━━━━━ EXERCISE MATERIALS

-- ==== Sys2Proof/Syntax.lean ====
section
/-!
DEFINITION. Sys2Proof/Syntax.lean: the commands the two parts take, one constructor per row of the opcode table,
and the data their operands carry. Fields that the spec gives a width carry that width.
-/

namespace Sys2Proof

/-- The part that a command addresses, where both parts have the register. -/
inductive Part where
  | leaf
  | pz
deriving DecidableEq, Repr, Inhabited

/-- How an access reaches a register port (Table 2.6): world bit `rp_ns`, requester `rp_src`, size `rp_size`.
On PCIe the world comes from the address (R382) and `ns` is not used; `side` marks an access that no numbered requester makes: the I3C sideband of Polornaz (R403), a WRITE record at
the leaf (R326). -/
structure Port where
  ns   : Bool
  src  : BitVec 4
  size : BitVec 2
  side : Bool
deriving DecidableEq, Repr, Inhabited

/-- Counts of a bank front-end over the edges since the last command of that bank, the command's own edge
included (R38, R63): edges of `ev_clk[b]`, and edges on which each of the 64 lines was high. -/
structure EdgeCounts where
  edges : Nat
  lines : List (BitVec 6 × Nat)
deriving DecidableEq, Repr, Inhabited

/-- Strobes of one stream on one edge (Table 2.3). -/
structure Strobe where
  stream : BitVec 4
  fin    : Bool
  start  : Bool
  id     : BitVec 24
deriving DecidableEq, Repr, Inhabited

/-- KIND of an Inkline (Table 6.2, INK). -/
structure Kind where
  stop   : Bool
  ckpt   : Bool
  commit : Bool
deriving DecidableEq, Repr, Inhabited

/-- HELLO (Table 6.2). -/
structure HelloMsg where
  fleet    : Word
  version  : Byte
  pos      : BitVec 6
  eligible : Bool
  mpri     : BitVec 4
deriving DecidableEq, Repr, Inhabited

/-- TICK (Table 6.2): carried time in ns, its fraction in 1/16 ns, hops. -/
structure TickMsg where
  time : DWord
  frac : BitVec 4
  hops : Byte
deriving DecidableEq, Repr, Inhabited

/-- STATE (Table 6.2). -/
structure StateMsg where
  mpos    : BitVec 6
  mfleet  : Word
  epoch   : Word
  cfg     : BitVec 16
  effMin  : BitVec 4
  nextMin : BitVec 4
  stop    : Bool
  ring    : Bool
  sub     : Bool
  lastCut : Word
  waveF   : BitVec 7
  members : BitVec 7
deriving DecidableEq, Repr, Inhabited

/-- ELECT (Table 6.2). -/
structure ElectMsg where
  pos   : BitVec 6
  mpri  : BitVec 4
  epoch : Word
  cfg   : BitVec 16
  minor : BitVec 4
deriving DecidableEq, Repr, Inhabited

/-- INK (Table 6.2): epoch, fleet time in ns, KIND, config epoch when COMMIT. -/
structure InkMsg where
  epoch : Word
  time  : DWord
  kind  : Kind
  cfg   : BitVec 16
deriving DecidableEq, Repr, Inhabited

/-- REPORT (Table 6.2). -/
structure ReportMsg where
  pos     : BitVec 6
  fleet   : Word
  version : Byte
  cfg     : BitVec 16
  epoch   : Word
  servo   : BitVec 3
  untimed : Bool
  late    : Bool
  catchup : Bool
  stopped : Bool
  idle    : Bool
deriving DecidableEq, Repr, Inhabited

/-- ALARM (Table 6.2). -/
structure AlarmMsg where
  pos   : BitVec 6
  code  : BitVec 16
  aseq  : BitVec 16
  time  : Word
  epoch : Byte
deriving DecidableEq, Repr, Inhabited

/-- One feature record of a WAVE (Table 6.2). -/
structure WaveRec where
  count : BitVec 16
  sum   : BitVec 48
  kmin  : Word
  kmax  : Word
deriving DecidableEq, Repr, Inhabited

/-- WAVE (Table 6.2). -/
structure WaveMsg where
  tstamp : Word
  epoch  : Word
  cfg    : BitVec 16
  mask   : DWord
  exCfg  : Byte
  exTime : Byte
  exEp   : Byte
  recs   : List WaveRec
  bad    : Bool
  drop   : Bool
deriving DecidableEq, Repr, Inhabited

/-- A Reed message (Table 6.2), as sent or queued. -/
inductive ReedMsg where
  | hello (m : HelloMsg)
  | hop (z : BitVec 16) (toward : Bool)
  | tick (m : TickMsg)
  | state (m : StateMsg)
  | elect (m : ElectMsg)
  | ink (m : InkMsg)
  | flush (alarmClass : Bool) (ep : BitVec 16)
  | report (m : ReportMsg)
  | abdicate (pos : BitVec 6)
  | alarm (m : AlarmMsg)
  | wave (m : WaveMsg)
deriving DecidableEq, Repr

/-- A cell (Table 7.1) with the residence that travels beside it. `ccrc` is the field as received or sent. -/
structure Cell where
  fleet   : Word
  cls     : BitVec 3
  som     : Bool
  eom     : Bool
  mark    : Bool
  cidx    : Byte
  mseq    : BitVec 16
  ink     : Word
  ty      : Byte
  payload : List Byte
  ccrc    : BitVec 16
  resid   : Word
deriving DecidableEq, Repr, Inhabited

/-- A whole message of an uplink class: TYPE, epoch and body bytes (Table 7.2). -/
structure Message where
  fleet : Word
  cls   : BitVec 3
  ty    : Byte
  ink   : Word
  mark  : Bool
  body  : List Byte
deriving DecidableEq, Repr, Inhabited

/-- A time cell's content and its `ul_rx_resid` (Table 5.2): times in ns with a fraction of 1/16 ns,
given in 1/16 ns; `t2` is the leaf's stamp of the first beat. -/
structure TimeCell where
  t1   : Nat
  t4   : Nat
  rUp  : Word
  rDn  : Word
  fseq : BitVec 16
  asym : Word
  t2   : Nat
deriving DecidableEq, Repr, Inhabited

/-- What becomes of one blow of a Peat log slot (R348): stored and verified; read-back differs; interrupted
before COMMIT starts; interrupted during the COMMIT blow, which then reads blown or not. -/
inductive Blow where
  | ok
  | differs
  | cutBefore
  | cutDuring (blown : Bool)
deriving DecidableEq, Repr

/-- The persistent fields of the leaf that an RWP write or the device stores (Table 15.5). -/
inductive PeatReg where
  | fleet
  | oos
  | health
  | trim
  | seed
deriving DecidableEq, Repr

/-- Where an uncorrectable or corrected code word lies in a leaf (Table 17.1). -/
inductive LeafArray where
  | prog (page : BitVec 6) (cw : BitVec 8)
  | sample (bank : BitVec 4)
  | frame (fseq : BitVec 16) (cw : BitVec 6)
  | model (page : BitVec 6) (cw : BitVec 8)
  | tap (t : BitVec 2)
  | inkwell (r : BitVec 2) (seq : Word)
  | other
deriving DecidableEq, Repr

/-- What the tray says of a test round (R202, R205): nothing, clean, charged, or in dispute and to be repeated. -/
inductive RoundFate where
  | none
  | clean
  | charged
  | disputed
deriving DecidableEq, Repr

/-- A health update from the tray (R205, R206): the unit's state, conditional cell, CLEAN, and a round's outcome. -/
structure HealthMsg where
  unit  : BitVec 4
  state : BitVec 2
  cond  : Bool
  ctbin : BitVec 3
  csig  : BitVec 4
  clean : BitVec 4
  round : BitVec 16
  fate  : RoundFate
deriving DecidableEq, Repr

/-! ## Jarend -/

/-- Where an instruction runs: the Quill engine of the leaf, or a context of a Polornaz station. -/
inductive Engine where
  | quill
  | station (st : BitVec 6) (ctx : BitVec 2)
deriving DecidableEq, Repr

/-- Format A (Table 10.7) without OP and FN. -/
structure FmtA where
  rd : BitVec 5
  ra : BitVec 5
  rb : BitVec 5
deriving DecidableEq, Repr

/-- Format I: IMM16 as it stands in the word. -/
structure FmtI where
  rd  : BitVec 5
  ra  : BitVec 5
  imm : BitVec 16
deriving DecidableEq, Repr

/-- Format I of opcode 0x06: the count IMM16[5:0] and the bits IMM16[15:8] that shall be zero (R250). -/
structure FmtS where
  rd : BitVec 5
  ra : BitVec 5
  hi : BitVec 8
  n  : BitVec 6
deriving DecidableEq, Repr

/-- Format M without SZ: OFF14 in units of the access size. -/
structure FmtM where
  r   : BitVec 5
  ra  : BitVec 5
  off : BitVec 14
deriving DecidableEq, Repr

/-- Format B: OFF16 in instructions. -/
structure FmtB where
  ra  : BitVec 5
  rb  : BitVec 5
  off : BitVec 16
deriving DecidableEq, Repr

/-- Format X without FN12's function code: SEL and FN12[11:9], which only opcode 0x33 uses. -/
structure FmtX where
  rd  : BitVec 5
  ra  : BitVec 5
  sel : BitVec 4
  km  : BitVec 3
deriving DecidableEq, Repr

/-- Format C without FN. -/
structure FmtC where
  rd   : BitVec 5
  ra   : BitVec 5
  idx  : BitVec 8
  slot : BitVec 4
deriving DecidableEq, Repr

/-- Format V without FN. -/
structure FmtV where
  vd : BitVec 4
  va : BitVec 4
  vb : BitVec 4
  km : BitVec 3
deriving DecidableEq, Repr

/-- Format W without ST: OFF13 in units of 256 bytes. -/
structure FmtW where
  v   : BitVec 4
  ra  : BitVec 5
  km  : BitVec 3
  off : BitVec 13
deriving DecidableEq, Repr

/-! ## Configuration messages (Tables 14.2 and 14.7) -/

/-- Header of a configuration message without OP and arguments. -/
structure CtlHead where
  tag    : BitVec 24
  cseq   : BitVec 16
  cfg    : BitVec 16
  sender : Word
deriving DecidableEq, Repr

/-- A record of a leaf image (Table 14.7). -/
inductive ImgRec where
  | write (off : BitVec 16) (ws : List Word)
  | page (page : BitVec 6) (off : BitVec 11) (ws : List Word)
deriving DecidableEq, Repr

/-- An acknowledgement as received (Table 14.4). -/
structure AckMsg where
  op      : Byte
  status  : Byte
  cseq    : BitVec 16
  cfg     : BitVec 16
  detail  : BitVec 16
  sender  : Word
  ready   : BitVec 16
  missing : BitVec 16
  list    : List Word
deriving DecidableEq, Repr

/-- Where patrol scrub reads its next code word (R391): in the leaf, with the array that holds it, in Polornaz SRAM, in
Polornaz DRAM. -/
inductive ScrubWord where
  | leaf (a : LeafArray)
  | sram
  | dram
deriving DecidableEq, Repr

/-! ## PTP (IEEE 1588-2019) -/

/-- What an Announce tells of its grandmaster and sender, in the order in which the default best master clock algorithm
compares it. -/
structure Announce where
  gm       : DWord
  prio1    : Byte
  clsAccVar : Word
  prio2    : Byte
  steps    : BitVec 16
  sender   : DWord
  port     : BitVec 16
deriving DecidableEq, Repr, Inhabited

/-- A PTP message as sent: times and corrections in 1/16 ns. -/
inductive PtpMsg where
  | sync (seq : BitVec 16) (origin : Nat)
  | announce (a : Announce) (seq : BitVec 16)
  | delayReq (seq : BitVec 16)
  | delayResp (seq : BitVec 16) (rcpt : DWord) (received : Nat)
deriving DecidableEq, Repr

━━━━━━━━━━

**TASK TO CARRY OUT**
After locating the line holding "or queued. -/" above, output exactly that line and every line after it through the line holding "(m : WaveMsg)". Include nothing else.

**RESPONSE AREA**
/-- A Reed message (Table 6.2), as sent or queued. -/
inductive ReedMsg where
  | hello (m : HelloMsg)
  | hop (z : BitVec 16) (toward : Bool)
  | tick (m : TickMsg)
  | state (m : StateMsg)
  | elect (m : ElectMsg)
  | ink (m : InkMsg)
  | flush (alarmClass : Bool) (ep : BitVec 16)
  | report (m : ReportMsg)
  | abdicate (pos : BitVec 6)
  | alarm (m : AlarmMsg)
  | wave (m : WaveMsg)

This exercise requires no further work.